Aim of the task: Reproduce this listing from its first line through the line with "syncByte :: withCheck", inclusive, leaving out all that follows.
-------
-- ==== Sys2Proof/Machine/Frame.lean ====
section
/-! DEFINITION. Frames of the service link and of the pack lines (section 11.1): the check, the receiver's byte
rule, and the bytes of a frame. -/

namespace Sys2Proof.Machine

/-- The check register after one more byte (R181): generator x^16 + x^12 + x^5 + 1, most significant bit first,
nothing reflected. -/
def crcByte (crc : BitVec 16) (b : Byte) : BitVec 16 :=
  (List.range 8).foldl
    (fun c _ => if c.msb then (c <<< 1) ^^^ 0x1021#16 else c <<< 1)
    (crc ^^^ (b.setWidth 16 <<< 8))

/-- The check of R181 over a run of bytes: the register starts at 0xFFFF, with no final inversion. -/
def crc16 (bs : List Byte) : BitVec 16 :=
  bs.foldl crcByte 0xFFFF#16

/-- The sync byte (R181). -/
def syncByte : Byte := 0x5A#8

/-- The bytes of a frame from header to last payload byte. -/
def frameBody (kind tag : Nat) (payload : List Byte) : List Byte :=
  BitVec.ofNat 8 (16 * kind + tag) :: BitVec.ofNat 8 payload.length :: payload

/-- A body with its check, high byte first (R181). -/
def withCheck (body : List Byte) : List Byte :=
  body ++ [(crc16 body >>> 8).setWidth 8, (crc16 body).setWidth 8]

/-- A whole frame as it is transmitted (R181, R183). -/
def frameBytes (kind tag : Nat) (payload : List Byte) : List Byte :=
  syncByte :: withCheck (frameBody kind tag payload)

/-- A received frame whose check matches: kind and tag nibbles, payload, and the bytes from header to check. -/
structure Frame where
  kind : Nat
  tag : Nat
  payload : List Byte
  raw : List Byte
deriving DecidableEq, Repr

/-- What the end of a frame shows (R36, R182). -/
inductive LineEvent where
  | lengthError
  | checkError
  | frame (f : Frame)
deriving DecidableEq, Repr

/-- The judgement of the bytes after the sync byte, once they are as many as the length byte calls for: the check
is compared with the last two bytes (R181, R182). -/
def judgeFrame (taken : List Byte) : LineEvent :=
  let body := taken.dropLast.dropLast
  if withCheck body = taken then
    .frame
      { kind := (taken.getD 0 0).toNat / 16
        tag := (taken.getD 0 0).toNat % 16
        payload := body.drop 2
        raw := taken }
  else .checkError

/-- One byte at a receiver (R36, R182). Outside a frame, bytes are skipped until a sync byte. Inside, a length above
60 ends the frame at the length byte; otherwise the frame ends with its second check byte. R182 says so of the service
link; that a pack line's receiver does the same at a length above 60 is a DESIGN CHOICE (log 34). -/
def rxFeed (rx : Rx) (b : Byte) : Rx × Option LineEvent :=
  match rx with
  | .hunting => if b = syncByte then (.inFrame [], none) else (.hunting, none)
  | .inFrame taken =>
    let taken' := taken ++ [b]
    if taken'.length < 2 then (.inFrame taken', none)
    else if (taken'.getD 1 0).toNat > 60 then (.hunting, some .lengthError)
    else if taken'.length < (taken'.getD 1 0).toNat + 4 then (.inFrame taken', none)
    else (.hunting, some (judgeFrame taken'))

/-- What a hunting receiver makes of a run of bytes: the first event, if it comes exactly at the last byte. -/
def endsFrame : Rx → List Byte → Option LineEvent
  | _, [] => none
  | rx, [b] => (rxFeed rx b).2
  | rx, b :: bs =>
    match (rxFeed rx b).2 with
    | some _ => none
    | none => endsFrame (rxFeed rx b).1 bs

end Sys2Proof.Machine
end

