/-- The state after every reset meets every law of the device, whatever its cause and the presence levels found. That
State.reset is the state after a power-on with both bays empty and no command waiting is the model's choice (log 18). -/
def Obligations.ResetMeetsEveryLaw : Prop :=
  State.reset = State.afterReset .powerOn false false [] ∧
    ∀ (cause : StartCause) (prsA prsB : Bool) (queue : List Instr),
      QueueLaw (State.afterReset cause prsA prsB queue) ∧ SetpointLaw (State.afterReset cause prsA prsB queue) ∧
        ProtectionLaw (State.afterReset cause prsA prsB queue) ∧ BatteryLaw (State.afterReset cause prsA prsB queue) ∧
        StateLaw (State.afterReset cause prsA prsB queue) ∧ KeyLaw (State.afterReset cause prsA prsB queue) ∧
        KeyRecordLaw (State.afterReset cause prsA prsB queue) ∧ FanLaw (State.afterReset cause prsA prsB queue) ∧
        PackLaw (State.afterReset cause prsA prsB queue) ∧ SweepLaw (State.afterReset cause prsA prsB queue)

/-! ## Time -/

/-- Section 1.1: a tick expiry advances the millisecond counter, counts every timer and countdown of the part
once, and changes nothing else but the charge timers and the switch inputs, which have statements of their own. That a
timer or a countdown which has reached 0 stays there until its completion is taken, a command of its own, is the model's
reading (log 2). The mark of a gate exit in the present tick ends with the tick (section 6.1, log 37). -/
def Obligations.TickExpiryCountsEveryTimer : Prop :=
  ∀ (raw : SwitchLevels) (s : State), ∃ t, exec (.tickExpiry raw) s = .next t ∧
    t.tmb.ms = s.tmb.ms + 1 ∧ t.tmb.capture = s.tmb.capture ∧
    t.sws = { s.sws with countdown := s.sws.countdown - 1 } ∧ t.lmt = s.lmt ∧
    (∀ p, Counted (s.ppt.ports.get p).presenceTimer (t.ppt.ports.get p).presenceTimer ∧
      Counted (s.ppt.ports.get p).silenceTimer (t.ppt.ports.get p).silenceTimer ∧
      Counted (s.ppt.ports.get p).staleTimer (t.ppt.ports.get p).staleTimer ∧
      Counted (s.ppt.ports.get p).slot.timer (t.ppt.ports.get p).slot.timer ∧
      s.ppt.ports.get p =
        { t.ppt.ports.get p with
          presenceTimer := (s.ppt.ports.get p).presenceTimer
          silenceTimer := (s.ppt.ports.get p).silenceTimer
          staleTimer := (s.ppt.ports.get p).staleTimer
          slot := { (t.ppt.ports.get p).slot with timer := (s.ppt.ports.get p).slot.timer } }) ∧
    t.ppt.filter = s.ppt.filter ∧ t.ppc = { s.ppc with charge := t.ppc.charge } ∧
    (s.kms.countdown = none → t.kms = { s.kms with exited := false }) ∧
    (∀ n, s.kms.countdown = some n → t.kms = { s.kms with countdown := some (n - 1), exited := false }) ∧
    (∀ f, Counted (s.fnc.fans.get f).kickTimer (t.fnc.fans.get f).kickTimer ∧
      Counted (s.fnc.fans.get f).silenceTimer (t.fnc.fans.get f).silenceTimer ∧
      t.fnc.fans.get f =
        { s.fnc.fans.get f with
          kickTimer := (t.fnc.fans.get f).kickTimer
          silenceTimer := (t.fnc.fans.get f).silenceTimer }) ∧
    (∀ i, Counted (s.fnc.slots.get i).timer (t.fnc.slots.get i).timer ∧
      t.fnc.slots.get i = { s.fnc.slots.get i with timer := (t.fnc.slots.get i).timer }) ∧
    Counted s.fnc.overrideTimer t.fnc.overrideTimer ∧
    t.fnc =
      { s.fnc with
        fans := t.fnc.fans
        slots := t.fnc.slots
        overrideTimer := t.fnc.overrideTimer
        evalCountdown := s.fnc.evalCountdown - 1 } ∧
    Counted s.ssc.bootTimer t.ssc.bootTimer ∧ Counted s.ssc.wakeTimer t.ssc.wakeTimer ∧
    Counted s.ssc.haltTimer t.ssc.haltTimer ∧ Counted s.ssc.graceTimer t.ssc.graceTimer ∧
    t.ssc =
      { s.ssc with
        bootTimer := t.ssc.bootTimer
        wakeTimer := t.ssc.wakeTimer
        haltTimer := t.ssc.haltTimer
        graceTimer := t.ssc.graceTimer } ∧
    Counted s.evr.periodTimer t.evr.periodTimer ∧ t.evr = { s.evr with periodTimer := t.evr.periodTimer } ∧
    Counted s.slc.gapTimer t.slc.gapTimer ∧ t.slc = { s.slc with gapTimer := t.slc.gapTimer } ∧
    t.pending = s.pending

/-- Section 1.1: over any run of tick expiries, the clock periods passed and the accumulator keep pace with the 32768
periods of each second to less than one period, whatever the switch levels sampled; from an accumulator of 0, every 1000
ticks last 32768 periods and end at 0. The millisecond counter counts the expiries modulo 2^32. (The count of periods
passed is the model's own, log 3.) -/
def Obligations.TickRunsKeepTheClock : Prop :=
  ∀ (raws : List SwitchLevels) (s : State), s.tmb.acc < 1000 →
    ∃ t, runAll (raws.map Instr.tickExpiry) s = some t ∧ t.tmb.acc < 1000 ∧
      1000 * t.tmb.clockPeriods + t.tmb.acc = 1000 * s.tmb.clockPeriods + s.tmb.acc + 32768 * raws.length ∧
      t.tmb.ms = s.tmb.ms + BitVec.ofNat 32 raws.length ∧
      (∀ k, s.tmb.acc = 0 → raws.length = 1000 * k →
        t.tmb.acc = 0 ∧ t.tmb.clockPeriods = s.tmb.clockPeriods + 32768 * k)

/-- Sections 1.2 and 8.6: in QUIET an edge is not captured. In FULL it restarts the count
and sets the reference flag; with the flag set before, FNC takes the count as the fan's interval, saturated at 65535 and
at least 1; the silence timer restarts, and a fan in STALL_RETRY recovers into RUNNING with FAN_RECOVERED, its value the
retry count. The microseconds since the count last started come with the command (log 4). -/
def Obligations.TachEdgesAreTimedAndHeard : Prop :=
  ∀ (f : Fan) (us : Nat) (s : State),
    let c := s.tmb.capture.get f
    let x := s.fnc.fans.get f
    let heard : FanState :=
      { x with
        interval := if c.reference = true then some (max 1 (min 65535 (c.count + us))) else x.interval
        silent := false
        silenceTimer := some 1000 }
    let captured : State :=
      { s with
        tmb := { s.tmb with capture := s.tmb.capture.set f ⟨true, 0, true⟩ }
        fnc := { s.fnc with fans := s.fnc.fans.set f heard } }
    (c.running = false → exec (.tachEdge f us) s = .next s) ∧
    (c.running = true → x.state ≠ .stallRetry → exec (.tachEdge f us) s = .next captured) ∧
    (c.running = true → x.state = .stallRetry →
      exec (.tachEdge f us) s =
        .next
          (setFan f { heard with state := .running, retries := 0, kickTimer := none }
            (route .fanRecovered (fanNum f) x.retries captured)))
-------
Exercise answer:
-- ==== Sys2Proof/Machine/Frame.lean ====
section
/-! DEFINITION. Frames of the service link and of the pack lines (section 11.1): the check, the receiver's byte
rule, and the bytes of a frame. -/

namespace Sys2Proof.Machine

/-- The check register after one more byte (R181): generator x^16 + x^12 + x^5 + 1, most significant bit first,
nothing reflected. -/
def crcByte (crc : BitVec 16) (b : Byte) : BitVec 16 :=
  (List.range 8).foldl
    (fun c _ => if c.msb then (c <<< 1) ^^^ 0x1021#16 else c <<< 1)
    (crc ^^^ (b.setWidth 16 <<< 8))

/-- The check of R181 over a run of bytes: the register starts at 0xFFFF, with no final inversion. -/
def crc16 (bs : List Byte) : BitVec 16 :=
  bs.foldl crcByte 0xFFFF#16

/-- The sync byte (R181). -/
def syncByte : Byte := 0x5A#8

/-- The bytes of a frame from header to last payload byte. -/
def frameBody (kind tag : Nat) (payload : List Byte) : List Byte :=
  BitVec.ofNat 8 (16 * kind + tag) :: BitVec.ofNat 8 payload.length :: payload

/-- A body with its check, high byte first (R181). -/
def withCheck (body : List Byte) : List Byte :=
  body ++ [(crc16 body >>> 8).setWidth 8, (crc16 body).setWidth 8]

/-- A whole frame as it is transmitted (R181, R183). -/
def frameBytes (kind tag : Nat) (payload : List Byte) : List Byte :=
  syncByte :: withCheck (frameBody kind tag payload)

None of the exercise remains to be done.